/-- The frame of a request decodes to that request, on every port and with every payload that a frame carries; with one byte
other than its length byte changed it is answered CHECK_FAILED. -/
def Obligations.FramesDecodeOrFailTheirCheck : Prop :=
  ∀ (r : Req) (p : Port) (payload : List Byte), payload.length ≤ Config.maxPayload →
    decodeFrame p (encodeFrame r payload) = some (r.toInstr p payload) ∧
    ∀ (i : Nat) (b : Byte), i < (encodeFrame r payload).length → i ≠ 1 → (encodeFrame r payload)[i]? ≠ some b →
      decodeFrame p ((encodeFrame r payload).set i b) = some (.checkFailed p)

/-! ## The port (chapter 10) -/

/-- A window's status byte. CHIP_SELECT_ASSERT takes an IDLE port to RECEIVING and places bit 7. While a header byte is being
clocked in, a step with no command waiting is a falling edge of one port's SCLK, which places that port's next bit; with none
under way such a step changes nothing. HEADER_BYTE_COMPLETE places the bits still to come and clears both sticky flags. Each
field is read when its first bit is placed, the transport state in bits 1..0 with bit 1, and what is read stays, so that every
field shows a value it held (R164, R166, R167, R180). When edges fall, and on which port, is
open, and that a step with no command waiting is one is the model's choice (log entries 9 and 10). -/
def Obligations.StatusByteShown : Prop :=
  ∀ (s : State) (p : Port),
    ((s.port p).frame = .idle → ∃ r : PortRec, exec (.chipSelectAssert p) s = .next (s.setPort p r) ∧
      r = { s.port p with frame := .receiving false, placed := 1, reply := none, status := r.status } ∧
      ∀ k, k < 8 → r.status.getLsbD k = (decide (k = 7) && statusField s p k)) ∧
    (s.pending = [] → (∀ q, (s.port q).frame ≠ .receiving false) → step s = .next s) ∧
    (s.pending = [] → (s.port p).frame = .receiving false → portNumber p = Config.clockedPort s.edges →
      (s.port p).placed < 8 → ∃ r : PortRec, step s = .next { s.setPort p r with edges := s.edges + 1 } ∧
        r = { s.port p with placed := (s.port p).placed + 1, status := r.status } ∧
        ∀ k, k < 8 → r.status.getLsbD k =
          if max k 1 + (s.port p).placed = 7 then statusField s p k else (s.port p).status.getLsbD k) ∧
    ((s.port p).frame = .receiving false → ∃ r : PortRec, exec (.headerByteComplete p) s = .next (s.setPort p r) ∧
      r = { s.port p with
        frame := .receiving true, frameErr := false, replyCut := false, placed := 8, status := r.status } ∧
      ∀ k, k < 8 → r.status.getLsbD k =
        if max k 1 + (s.port p).placed < 8 then statusField s p k else (s.port p).status.getLsbD k)

/-- CHIP_SELECT_RELEASE in every frame state (table of section 10.2): the port returns to IDLE, FRAME_ERR is set from
RECEIVING after the header, REPLY_CUT from WAITING and REPLYING, and a cut READ NOTICES that removed records sets the
overrun flag again, VN's as any other's, which is the model's choice (log entry 17). -/
def Obligations.ReleaseClosesWindow : Prop :=
  ∀ (s : State) (p : Port), ∃ t : State, exec (.chipSelectRelease p) s = .next t ∧
    t = { s with ports := t.ports, notices := t.notices } ∧ (∀ q, q ≠ p → t.port q = s.port q ∧ t.noticeQueue q = s.noticeQueue q) ∧
    (t.port p).frame = .idle ∧ (t.noticeQueue p).records = (s.noticeQueue p).records ∧
    (t.port p).frameErr = ((s.port p).frameErr || decide ((s.port p).frame = .receiving true)) ∧
    (t.port p).replyCut = ((s.port p).replyCut || decide ((s.port p).frame = .waiting ∨ (s.port p).frame = .replying)) ∧
    ((t.noticeQueue p).overrun = true ↔ (s.noticeQueue p).overrun = true ∨
      ((s.port p).frame = .waiting ∨ (s.port p).frame = .replying) ∧ ∃ r, (s.port p).reply = some r ∧ r.removed = true)

/-- The other frame events. REPLY_START takes a WAITING port to REPLYING and REPLY_END a REPLYING port to ENDED; a length byte
above 30 sets FRAME_ERR and leaves the port IGNORING; a failed check and an unknown code are answered with their result, no
payload and no FRAME_ERR. No owner is reached (R168, R169, R171, R173). -/
def Obligations.FrameEventsReachNoOwner : Prop :=
  ∀ (s : State) (p : Port),
    ((s.port p).frame = .waiting → exec (.replyStart p) s = .next (s.setPort p { s.port p with frame := .replying })) ∧
    ((s.port p).frame = .replying → exec (.replyEnd p) s = .next (s.setPort p { s.port p with frame := .ended })) ∧
    (FrameIn s p →
      exec (.frameLengthError p) s = .next (s.setPort p { s.port p with frame := .ignoring, frameErr := true }) ∧
      exec (.checkFailed p) s = .next (s.setPort p
        { s.port p with frame := .waiting, reply := some { result := .checkFailed, payload := [], removed := false } }) ∧
      exec (.unknownRequest p) s = .next (s.setPort p
        { s.port p with frame := .waiting, reply := some { result := .unknownRequest, payload := [], removed := false } }))

/-- Tests 3, 4 and 5 of R173 in their order, for every request on every port. -/
def Obligations.TestsBeforeOwnerInOrder : Prop :=
  ∀ (r : Req) (p : Port) (payload : List Byte) (s : State), FrameIn s p →
    (formLengths r p = none → exec (r.toInstr p payload) s = .next (answer s p (replyOf .notPermitted))) ∧
    ∀ lens, formLengths r p = some lens →
      ((∃ o, p = .op o ∧ ¬ Tenant s o) ∧ r ≠ .readStatus ∧ r ≠ .readNotices →
        exec (r.toInstr p payload) s = .next (answer s p (replyOf .tenantInactive))) ∧
      ((∀ o, p = .op o → Tenant s o ∨ r = .readStatus ∨ r = .readNotices) → payload.length ∉ lens →
        exec (r.toInstr p payload) s = .next (answer s p (replyOf .badLength)))

/-- Every request of a frame that is in is answered: the port enters WAITING with a reply, no other port and no waiting
command is touched, and a refusal changes nothing else and has an empty payload (R173). -/
def Obligations.RefusalChangesNothing : Prop :=
  ∀ (r : Req) (p : Port) (payload : List Byte) (s : State), FrameIn s p →
    ∃ (t : State) (rep : Reply), exec (r.toInstr p payload) s = .next t ∧
      t.port p = { s.port p with frame := .waiting, reply := some rep } ∧ (∀ q, q ≠ p → t.port q = s.port q) ∧
      t.pending = s.pending ∧ (rep.result.refuses = true → rep.payload = [] ∧ t = answer s p rep)

/-! ## The reads (R21, R22, R47, R48, R60, R78 to R81, R94, R95, R118, R119, R137 to R139, R152, R160, R176) -/

/-- READ STATUS, on every port, in every tenancy and transport state (R176), with the codes of section 11.3. -/
def Obligations.ReadStatusReply : Prop :=
  ∀ (s : State) (p : Port), FrameIn s p →
    exec (.readStatus p []) s = .next (answer s p (replyWith (
      u8 (portNumber p).val ++ [0x06, 0x48, 0x01] ++
        (match p with
          | .vn => ([1] : List Byte)
          | .op o => if (s.oper o).tenancy = .absent then ([0] : List Byte) else if (s.oper o).tenancy = .active then [1] else [2]) ++
        (if s.transport = .stopped then ([0] : List Byte) else if s.transport = .running then [1] else [2]) ++ u16 s.superframe ++
        u8 s.cycle ++ u8 (s.noticeQueue p).records.length ++ flagByte (s.noticeQueue p).overrun ++
        (match s.previewSlot p with
          | none => ([0] : List Byte)
          | some e => if e.running then [2] else [1]))))

/-- The venue reads without an operand: READ TRANSPORT, READ CLASS SETTINGS, READ SHARES and READ QUEUE LENGTHS reply as
their rules list, and an operator port does not take them. -/
def Obligations.VenueReadsReply : Prop :=
  ∀ s : State,
    (FrameIn s .vn →
      exec (.readTransport .vn []) s = .next (answer s .vn (replyWith (u8 s.transport.code ++ u16 s.superframe ++
        u8 s.cycle ++ flagByte s.commitPending ++
          (match s.lastCommit with
            | none => ([0, 0, 0, 0] : List Byte)
            | some t => [1] ++ u16 t.superframe ++ u8 t.cycle)))) ∧
      exec (.readClassSettings .vn []) s = .next (answer s .vn (replyWith (u8 (s.mode 0).code ++ u8 (s.mode 1).code ++
        u8 (s.mode 2).code ++ u8 (s.mode 3).code ++ u8 (s.mode 4).code ++ u8 (s.mode 5).code ++ u8 s.tempLevel ++
          u8 s.reflectLevel))) ∧
      exec (.readShares .vn []) s = .next (answer s .vn (replyWith (u16 (s.oper 0).share ++ u16 (s.oper 1).share ++
        u16 (s.oper 2).share ++ u16 (s.oper 3).share ++
          u16 ((s.oper 0).share + (s.oper 1).share + (s.oper 2).share + (s.oper 3).share)))) ∧
      exec (.readQueueLengths .vn []) s = .next (answer s .vn (replyWith
        ([Port.vn, .op 0, .op 1, .op 2, .op 3].flatMap fun p =>
          [BitVec.ofNat 8 (s.noticeQueue p).records.length, if (s.noticeQueue p).overrun then 1 else 0])))) ∧
    ∀ (o : OpNo) (payload : List Byte), FrameIn s (.op o) →
      ∀ r ∈ [Req.readTransport, .readClassSettings, .readShares, .readQueueLengths],
        exec (r.toInstr (.op o) payload) s = .next (answer s (.op o) (replyOf .notPermitted))

/-- The run reads: from a first number and a count of 1 to 16 that stay within 64, READ SHADOW COUNTS replies with that
spoke's entries, and READ LOAD CELLS, READ SETTLE COUNTS and READ GRANTS with the lanes of the named or own operator, in
rising order and with no count byte before them (log entry 8); any other run is OUT_OF_RANGE. -/
def Obligations.RunReadsReply : Prop :=
  ∀ (s : State) (p : Port) (o : OpNo) (spoke : SpokeNo) (first count : Byte) (lane : List Byte), FrameIn s p →
    (p = .op o ∧ Tenant s o ∧ lane = [first, count]) ∨ (p = .vn ∧ lane = [BitVec.ofNat 8 o.val, first, count]) →
    let inRange := first.toNat ≤ 63 ∧ 1 ≤ count.toNat ∧ count.toNat ≤ 16 ∧ first.toNat + count.toNat ≤ 64
    let run := (List.finRange 64).filter fun n => decide (first.toNat ≤ n.val) && decide (n.val < first.toNat + count.toNat)
    let reply (bytes : Fin 64 → List Byte) := if inRange then replyWith (run.flatMap bytes) else replyOf .outOfRange
    (p = .vn → exec (.readShadowCounts .vn [BitVec.ofNat 8 spoke.val, first, count]) s =
      .next (answer s .vn (reply fun n => u8 (s.shadow spoke n).count ++ flagByte (s.shadow spoke n).reported))) ∧
    exec (.readLoadCells p lane) s =
      .next (answer s p (reply fun z => u16 (s.cell z o) ++ flagByte (carrying s z o) ++ sectorByte (s.active z o))) ∧
    exec (.readSettleCounts p lane) s =
      .next (answer s p (reply fun z => u16 (s.settleCount z o) ++ flagByte (s.zone z).pinned)) ∧
    exec (.readGrants p lane) s =
      .next (answer s p (reply fun z => u16 (s.grant z o) ++ u16 (effRequest s z o) ++ flagByte (s.isShort z o)))

/-- The reads of one zone: READ ZONE, READ LINK and READ PROTECTION in the venue form and in the reduced operator form, and
READ POWER. -/
def Obligations.ZoneReadsReply : Prop :=
  ∀ (s : State) (z : ZoneNo),
    (FrameIn s .vn →
      exec (.readZone .vn (u8 z.val)) s = .next (answer s .vn (replyWith (flagByte (s.zone z).provisioned ++
        flagByte (s.zone z).pinned ++ flagByte (live s z) ++ u16 (s.zone z).budget ++ u8 (s.zone z).neighbours.length ++
        (s.zone z).neighbours.flatMap (fun n => u8 n.val) ++
        [0, 1, 2, 3].flatMap (fun o => sectorByte (s.working z o)) ++
        [0, 1, 2, 3].flatMap (fun o => sectorByte (s.active z o)) ++ flagByte s.latchPending))) ∧
      exec (.readLink .vn (u8 z.val)) s = .next (answer s .vn (replyWith (u8 (s.link z).state.code ++
        u8 (s.link z).history.length ++ (s.link z).history.flatMap flagByte ++
        u8 ((s.link z).history.filter fun good => !good).length ++ u8 (s.link z).goodRun ++ u8 (s.link z).missed ++
        u8 (s.link z).dwell ++ u8 (s.link z).loss ++ u8 s.lostLimit))) ∧
      exec (.readProtection .vn (u8 z.val)) s = .next (answer s .vn (replyWith (
        [0, 1, 2, 3, 4, 5].flatMap (fun c =>
          flagByte (s.protRec z c).raw ++
          (match (s.protRec z c).state with
            | .idle => ([0, 0] : List Byte)
            | .active => [1, 0]
            | .recovering left => [2] ++ u8 left
            | .held => [3, 0]) ++ flagByte (s.protRec z c).latched) ++ flagByte (muted s z) ++ u16 (derate s z)))) ∧
      exec (.readPower .vn (u8 z.val)) s = .next (answer s .vn (replyWith (u16 (s.zone z).budget ++ u16 (derate s z) ++
        u16 (effBudget s z) ++ [0, 1, 2, 3].flatMap (fun o => u16 (effRequest s z o)) ++
        [0, 1, 2, 3].flatMap (fun o => u16 (s.grant z o)) ++ [0, 1, 2, 3].flatMap (fun o => flagByte (s.isShort z o)) ++
        u16 (s.grant z 0 + s.grant z 1 + s.grant z 2 + s.grant z 3) ++
        u16 (effBudget s z - (s.grant z 0 + s.grant z 1 + s.grant z 2 + s.grant z 3)) ++
        u8 (if z ∈ s.realloc then s.realloc.idxOf z + 1 else 0) ++ u8 s.realloc.length)))) ∧
    ∀ o : OpNo, FrameIn s (.op o) → Tenant s o →
      exec (.readZone (.op o) (u8 z.val)) s = .next (answer s (.op o) (replyWith (flagByte (live s z) ++
        sectorByte (s.working z o) ++ sectorByte (s.active z o)))) ∧
      exec (.readLink (.op o) (u8 z.val)) s = .next (answer s (.op o) (replyWith (u8 (s.link z).state.code ++
        u8 ((s.link z).history.filter fun good => !good).length ++ u8 (s.link z).loss))) ∧
      ∃ latched : Byte,
        exec (.readProtection (.op o) (u8 z.val)) s = .next (answer s (.op o) (replyWith ([latched] ++ flagByte (muted s z) ++
          u16 (derate s z)))) ∧
        latched.toNat < 64 ∧ ∀ c : ClassNo, latched.getLsbD c.val = (s.protRec z c).latched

Your goal - With the line that has "their rules list, and" as the first and the line that has "u8 t.cycle)))) ∧" as the last, repeat exactly that run of lines above and no more.

Written response -
their rules list, and an operator port does not take them. -/
def Obligations.VenueReadsReply : Prop :=
  ∀ s : State,
    (FrameIn s .vn →
      exec (.readTransport .vn []) s = .next (answer s .vn (replyWith (u8 s.transport.code ++ u16 s.superframe ++
        u8 s.cycle ++ flagByte s.commitPending ++
          (match s.lastCommit with
            | none => ([0, 0, 0, 0] : List Byte)
            | some t => [1] ++ u16 t.superframe ++ u8 t.cycle)))) ∧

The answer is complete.